When running in CPU mode (or when building from Open Source, which does not have the rendering option), the Scatter Plot and Geo Heatmap are not available. Other charts, including Pointmap, are rendered in the browser.
Is MapD backward compatible?
MapD is not backward compatible. With every release, new efficiencies are introduced that are not necessarily compatible with the previous version. As with any database, you should always back up your data before migrating to a later version, just in case you have to revert for any reason.
Troubleshooting
Why do I keep running out of memory for GPU queries?
This typically occurs when the system cannot keep the entire working set of columns in GPU memory.
MapD provides two options when your system does not have enough GPU memory available to meet the requirements for executing a query.
The first option is to turn off the watch dog (--enable_watch_dog=0
). That allows the query to run in stages on the GPU. MapD orchestrates the transfer of data through layers of abstraction and onto the GPU for execution. See Advanced Configuration Flags for MapD Server.
The second option is to set --allow-cpu-retry
. If a query does not fit in GPU memory, it falls back and executes on the CPU. See Configuration Flags for MapD Server.
MapD is an in-memory database. If your common use case exhausts the capabilities of the VRAM on the available GPUs, try re-estimating the scale of the implementation required to meet your needs. MapD can scale across multiple GPUs in a single machine: up to 20 physical GPUs (the most MapD has found in one machine), and up to 64 using GPU visualization tools such as Bitfusion Flex. MapD can scale across multiple machines in a distributed model, allowing for many servers, each with many cards. The operational data size limit is very flexible.
Why do I keep running out of memory for rendering?
This typically occurs when there is not enough OpenGL memory to render the query results.
Review your Mapd_server.INFO log and see if you are exceeding GPU memory. These appear as EVICTION messages.
You might need to increase the amount of buffer space for rendering using the --render-mem-bytes
configuration flag. Try setting it to 1000000000. If that does not work, go to 2000000000.
How can I confirm that MapD is actually running on GPUs?
The easiest way to compare GPU and CPU performance is by using the mapdql command line client, which you can find at $MAPD_PATH/bin/mapdql.
To start the client, use the command bin/mapdql -p HyperInteractive
, where HyperInteractive is the default password.
Once mapdql is running, use one of the following methods to see where your query is running:
- Prepend the
EXPLAIN
command to aSELECT
statement to see a representation of the code that will run on the CPU or GPU. The first line is important; it shows eitherIR for the GPU
orIR for the CPU
. This is most direct method. - The server logs show a message at startup stating if MapD has fallen back to CPU mode.

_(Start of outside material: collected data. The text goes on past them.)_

-- ==== Sys2Proof/Machine/RegMap.lean ====
section
/-! DEFINITION. The register map of BAR0: every register the chapters list, its offset, its access codes, its reserved
fields, its reset value (chapters 00 and 02 to 17), and a name for every field. Typed from the register tables of spec/. -/

namespace Sys2Proof.Machine

/-- Every register family of BAR0, by the manual's name. Registers that the manual numbers are one family with indexes. -/
inductive Reg where
  | DEV_ID
  | DEV_CAP
  | GLB_STATUS
  | GLB_ONCE
  | GLB_SCLVL
  | GLB_LOCK
  | GLB_CFG
  | PROT_LAST
  | GLB_RSVD_LAST
  | GLB_PROT0
  | GLB_PROTA
  | GLB_PROT11
  | GLB_TRB
  | GLB_CNT_CLR
  | PWR_REQ
  | PWR_STATUS
  | PWR_REFUSER
  | PWR_DOM_ON0
  | PWR_DOM_ON1
  | PWR_DOM_STAT0
  | PWR_DOM_STAT1
  | REST_CFG
  | REST_BANKS
  | PWR_WAKE_EN
  | PWR_ALARM_SEC
  | PWR_ALARM_FRAC
  | PWR_WAKE_REC
  | PWR_WAKE_SEC
  | PWR_WAKE_FRAC
  | PWR_ACT_SEC
  | PWR_ACT_FRAC
  | PWR_WAKE_CFG
  | PWR_FAULT
  | PWR_BO_CFG
  | PWR_RMEM_ADDR
  | PWR_RMEM_DATA
  | PWR_LOCK
  | BG_CFG
  | BG_STATUS
  | BG_RESV
  | BG_COEF
  | BG_TEMP
  | PWR_MON
  | CLK_REF_CFG
  | CLK_REF_STATUS
  | REF_FREQ
  | REF_MON
  | REF_LOCKDET
  | REF_MEAS
  | LOCKMON_SEL
  | CLK_RELEASE
  | CLK_LOCK
  | SP_CTL
  | SP_FREQ
  | SP_LOCKDET
  | SP_SEED
  | SP_STATUS
  | SP_BMEAS
  | SP_FDAC
  | SP_BAND
  | AUX_CTL
  | AUX_FREQ
  | AUX_STATUS
  | AUX_START_SEC
  | AUX_START_FRAC
  | AUX_PT_N
  | AUX_PT_T
  | CO_CFG
  | CO_DLY
  | TM_NOW_SEC
  | TM_NOW_FRAC
  | TM_CMD
  | TM_ARG_SEC
  | TM_ARG_FRAC
  | TM_STATUS
  | TM_UNC
  | TM_HO_CFG
  | TM_HO_REMAIN
  | TM_HO_BUILD
  | TM_PPS_CFG
  | TM_PPS_SEC
  | TM_PPS_FRAC
  | TM_REST_CFG
  | TM_LOCK
  | TM_RETLOG_A
  | TM_RETLOG_B
  | TM_RETLOG_C
  | PTP_CFG
  | PTP_STAT
  | PTP_OFFSET
  | PTP_MPD
  | PTP_PORT
  | PTP_TSADJ
  | PTP_PSTAT
  | CD_CFG
  | CD_LOOP
  | CD_RES
  | CD_STAT
  | CD_MAP
  | CD_TGT
  | TI_CFG
  | TI_TS_SEC
  | TI_TS_FRAC
  | TI_CNT
  | TO_CFG
  | TRIG_LOCK
  | EVT_FIRE
  | EVF_STATUS
  | EVF_LOOP_LAST
  | EVF_CIN_SEL
  | EVF_CIN_CNT
  | EVF_OVR
  | EVF_OVR6
  | EVF_LOCK
  | EVF_IRQ_SEL
  | EVF_WAKE_SEL
  | EVF_IRQ_PEND
  | EVF_VTRB
  | EVF_CHEV
  | EC_SRC_A
  | EC_SRC_B
  | EC_CTL
  | EVR_CFG
  | EVR_PARAM
  | EVR_START_SEC
  | EVR_START_FRAC
  | EVR_TS_SEC
  | EVR_TS_FRAC
  | CAL_CFG
  | CAL_STORE
  | CAL_LOCK
  | CAL_CTL
  | CAL_STATUS
  | CAL_TEMP
  | CAL_CNT
  | CAL_LAST_SEC
  | CAL_LAST_FRAC
  | CAL_B_MAIN
  | CAL_B_MK
  | CAL_B_SLICE
  | MEM_CFG
  | MEM_STATUS
  | MEM_FREQ
  | MEM_TRAIN
  | MEM_TRAIN_STAT
  | MEM_MAINT
  | MEM_SCRUB
  | MEM_POOL
  | MEM_BAR4
  | MEM_ECC_LOG
  | MEM_ECC_CNT
  | MEM_SRAM_STAT
  | MEM_LOCK
  | MEM_PORTQ
  | MEM_PORT4
  | MEM_PORT5
  | MEM_PORT6
  | MEM_PORT7
  | DDR_STAT
  | STM_CFG
  | STM_RING
  | STM_SLIP
  | STM_STAT
  | STM_CNT
  | REFILL_CTL
  | REFILL_STAT
  | BUF_CMD
  | BUF_RES
  | BUF_INFO
  | BUF_ADDR
  | BUF_POOL
  | DRAM_BACKED
  | PRT_BIND0
  | PRT_BIND
  | PRT_SEQ
  | PRT_CFG
  | PRT_CNT
  | PRT_FI
  | PRT_FI_CNT
  | LNK_JNL
  | LNK_LOCK
  | P0_CMDQ_BASE
  | P0_RSPQ_BASE
  | P0_QCFG
  | P0_CMD_IDX
  | P0_RSP_IDX
  | P0_IRQ
  | P0_LINK
  | ETH_CFG
  | ETH_MAC
  | ETH_IP4
  | ETH_IP6_HI
  | ETH_IP6_LO
  | ETH_STAT
  | ETH_PEER_HI
  | ETH_PEER_LO
  | MSIX_TAB
  | MSIX_PBA
  | LNK_JWIN
  | CH_CTL
  | CH_STATUS
  | CH_CFG
  | CH_EPOCH_SEC
  | CH_EPOCH_FRAC
  | CH_GROUP
  | CH_COMP
  | CH_SLOT
  | CH_NCO_FW
  | CH_NCO_PH
  | CH_NCO_EPOCH_SEC
  | CH_NCO_EPOCH_FRAC
  | CH_TRIM
  | CH_TRIM_AUTO
  | CH_TRIM_EFF
  | CH_LAT
  | CH_DPCNT
  | CH_LOCK
  | CH_DAC_CTL
  | CH_DAC_CFG
  | CH_DAC_RANGE
  | CH_DAC_STATUS
  | CH_DAC_CNT
  | CH_DAC_LOCK
  | MK_CFG
  | MK_STATUS
  | MK_LOCK
  | VOICE_CTL
  | VOICE_STATUS
  | VOICE_POS
  | VOICE_KERF_SEC
  | VOICE_KERF_FRAC
  | VOICE_SEGTAB
  | VOICE_SEGTAB_ACT
  | VOICE_JT_STAT
  | VOICE_TROUBLE
  | VOICE_LOCK
  | VOICE_JT
  | VOICE_Q
  | CORE_CTL
  | CORE_STATUS
  | CORE_PC
  | CORE_START_SEC
  | CORE_START_FRAC
  | CORE_START_EVT
  | CORE_FAULT
  | CORE_QUEUE
  | CORE_BUDGET
  | CORE_DMEM_ADDR
  | CORE_DMEM_DATA
  | CORE_LOCK
  | CORE_HDR
  | CORE_GREG
  | CORE_STACK
  | CORE_COST
  | CORE_IMEM
  deriving DecidableEq, Repr

/-- One row of the register tables: where the family lies, how its members are spaced, which bits carry which access
code (R9), which bits are reserved (R331), and what every member reads as after cold reset. -/
structure RegSpec where
  /-- BAR0 offset of member (0, 0); for a voice register, the offset inside the voice slice (R108). -/
  base : Nat
  /-- Whether the first index is a voice, placed in the slice of its channel block (R108). -/
  voice : Bool := false
  /-- Number of members and spacing, first index. -/
  n1 : Nat := 1
  s1 : Nat := 0
  /-- Number of members and spacing, second index. -/
  n2 : Nat := 1
  s2 : Nat := 0
  reset : Nat := 0
  rw : Nat := 0
  ro : Nat := 0
  w1c : Nat := 0
  w1s : Nat := 0
  wo : Nat := 0
  rwl : Nat := 0
  wonce : Nat := 0
  rsvd : Nat := 0
  deriving DecidableEq, Repr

The logs are in your MAPD_DATA directory (default /var/lib/mapd/data), in a directory named mapd_log.
- After you perform some queries, the
\memory_summary
command shows how much memory is in use on the CPU and on each GPU. MapD manages memory itself, so you will see separate columns for in use (actual memory being used) and allocated (memory assigned to mapd_server, but not necessarily in use yet). Data is loaded lazily from disk, which means that you must first perform a query before the data is moved to CPU and GPU. Even then, MapD only moves the data and columns on which you are running your queries.

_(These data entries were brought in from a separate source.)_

-- ==== Sys2Proof/Machine/Phasor.lean ====
section
/-! DEFINITION. Sines and cosines (R86, R89, R145, R151) and the form of every filter (R80, R149, R150, R152, R154). A sine is computed in
fixed point; what the spec leaves open is the direction in which a table's entry is rounded, and the taps. -/

namespace Sys2Proof.Machine

/-- I and Q. -/
abbrev IQ := Int × Int

/-- The numbers from k − n to k + n. -/
def around (k : Int) (n : Nat) : List Int := (List.range (2 * n + 1)).map fun (i : Nat) => k - n + i

/-! ### The sine of a quarter wave -/

/-- π / 2 in units of 2^-96. -/
def halfPi : Nat := 124451306656115542615260972311

/-- 1 − x² / (n (n + 1)) (1 − x² / ((n + 2) (n + 3)) (…)), the given number of terms of it, in units of 2^-96, from x² in the same units. -/
def sineTerms (x2 : Nat) : (terms n : Nat) → Nat
  | 0, _ => 2 ^ 96
  | k + 1, n => 2 ^ 96 - x2 * sineTerms x2 k (n + 2) / (n * (n + 1)) / 2 ^ 96

/-- sin (π / 2 × r / 2^k) for r at most 2^k, in units of 2^-96, with an error below 2^-90. -/
def quarterSine (r k : Nat) : Nat :=
  let x := halfPi * r / 2 ^ k
  x * sineTerms (x * x / 2 ^ 96) 20 2 / 2 ^ 96

/-- The sine of an angle of a / (4 × 2^k) turns, from the values that a quarter wave gives at 0 to 2^k: it rises in an even quadrant, falls in an
odd one, and is negative in the second half turn. -/
def foldSine (quarter : Nat → Int) (k a : Nat) : Int :=
  let r := a % 2 ^ k
  let y := quarter (if a / 2 ^ k % 2 = 0 then r else 2 ^ k - r)
  if a / 2 ^ k % 4 < 2 then y else -y

/-- Cosine and sine of the same angle. -/
def foldIQ (quarter : Nat → Int) (k a : Nat) : IQ := (foldSine quarter k (a + 2 ^ k), foldSine quarter k a)

/-! ### The generator of R89 -/

/-- Entry i of the quarter-wave table, 2^17 sin (π i / 8192) in whole units, rounded down or up. -/
def tableEntry (i : Nat) : Nat :=
  if i = 0 then 0 else if 4096 ≤ i then 2 ^ 17 else quarterSine i 12 / 2 ^ 79 + (Config.tableUp i).toNat

/-- The quarter wave at u / 2^16 entries: the entry, corrected toward the next in first order. -/
def tableSine (u : Nat) : Int :=
  let t : Int := tableEntry (u / 2 ^ 16)
  if u % 2 ^ 16 = 0 then t
  else t + (tableEntry (u / 2 ^ 16 + 1) - t) * (u % 2 ^ 16 : Nat) / 2 ^ 16 + (Config.correctionUp u).toNat

/-- 2^17 times cosine and sine of accumulator value a: quadrant in bits [47:46], table index in bits [45:34] and correction in bits [33:18]
(R86, R89). -/
def phasor (a : Nat) : IQ := foldIQ tableSine 28 (a / 2 ^ 18)

/-! ### The phasors of R145 and R151 -/

/-- 2^40 times cosine and sine of phi / 2^24 turns, rounded toward zero. -/
def turnPhasor (phi : Nat) : IQ := foldIQ (fun r => if 2 ^ 22 ≤ r then 2 ^ 40 else (quarterSine r 22 / 2 ^ 56 : Nat)) 22 phi

/-- The channel NCO's quarter wave, 2^17 times the sine in whole units, rounded down or up. -/
def ncoSine (r : Nat) : Int :=
  if r = 0 then 0 else if 2 ^ 46 ≤ r then 2 ^ 17 else (quarterSine r 46 / 2 ^ 79 + (Config.ncoUp r).toNat : Nat)

/-- 2^17 times cosine and sine of the channel NCO's angle, a / 2^48 turns (R151). -/
def ncoPhasor (a : Nat) : IQ := foldIQ ncoSine 46 a

/-! ### Filters -/

/-- The output of a filter at k, in units of 2^-30: each input within n of k, times the tap at its distance. -/
def firAt (tap : Int → Int) (n : Nat) (x : Int → Int) (k : Int) : Int := ((around 0 n).map fun d => tap d * x (k + d)).sum

/-- Output k of a filter that raises the rate r times, from the inputs within n of input k / r. -/
def upAt (tap : Int → Int) (r n : Nat) (x : Int → Int) (k : Int) : Int := ((around (k / r) n).map fun i => tap (k - r * i) * x i).sum

/-- The same of I and of Q. -/
def onIQ (f : (Int → Int) → Int → Int) (x : Int → IQ) (k : Int) : IQ := (f (fun i => (x i).1) k, f (fun i => (x i).2) k)

/-- The k-th value of a list whose first one is number lo, and 0 beyond it. -/
def fromList (lo : Int) (l : List IQ) (k : Int) : IQ := if k < lo then (0, 0) else l.getD (k - lo).toNat (0, 0)

/-- Outputs lo to lo + count − 1 of m half-band stages after stage A of factor ra, in units of 2^(-30 (m + 1)) (R149). Stage A's latency of
R155 is half its length, and so is a half-band stage's, 10 samples at its input rate. -/
def upsampled (ra : Nat) (x : Int → IQ) : (m : Nat) → (lo : Int) → (count : Nat) → List IQ
  | 0, lo, n => (List.range n).map fun (j : Nat) => onIQ (upAt (Config.stageATap ra) ra (stageA ra)) x (lo + j)
  | m + 1, lo, n =>
    let w := fromList (lo / 2 - 10) (upsampled ra x m (lo / 2 - 10) (n / 2 + 22))
    (List.range n).map fun (j : Nat) => onIQ (upAt Config.halfBandTap 2 10) w (lo + j)

/-- The fourth-order Farrow structure at phase mu / 2^32 after word k, in units of 2^-158 (R150). -/
def farrow (mu : Nat) (x : Int → Int) (k : Int) : Int :=
  ((List.range 5).map fun p => ((mu : Int) ^ p * 2 ^ (32 * (4 - p))) * firAt (Config.farrowTap p) 12 x k).sum

end Sys2Proof.Machine
end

How do I compare the performance on GPUs vs. CPUs to demonstrate the performance gain of GPUs?
Now, to see the performance advantage of running on GPU over CPU, manually switch where your queries are run:
- Enable timing reporting in mapdql using
\timing
. - Ensure that you are in GPU mode (the default):
\gpu
. - Run your queries a few times. Because data is lazily moved to the GPUs, the first time you query new data/columns takes a bit longer than subsequent times.
- Switch to CPU mode:
\cpu
. Again, run your queries a few times.
If you are using a data set that is sufficiently large, you should see a significant difference between the two. However, if the sample set is relatively small (for example, the sample 7-million flights dataset that comes preloaded in MapD) some of the fixed overhead of running on the GPUs causes those queries to appear to run slower than on the CPU.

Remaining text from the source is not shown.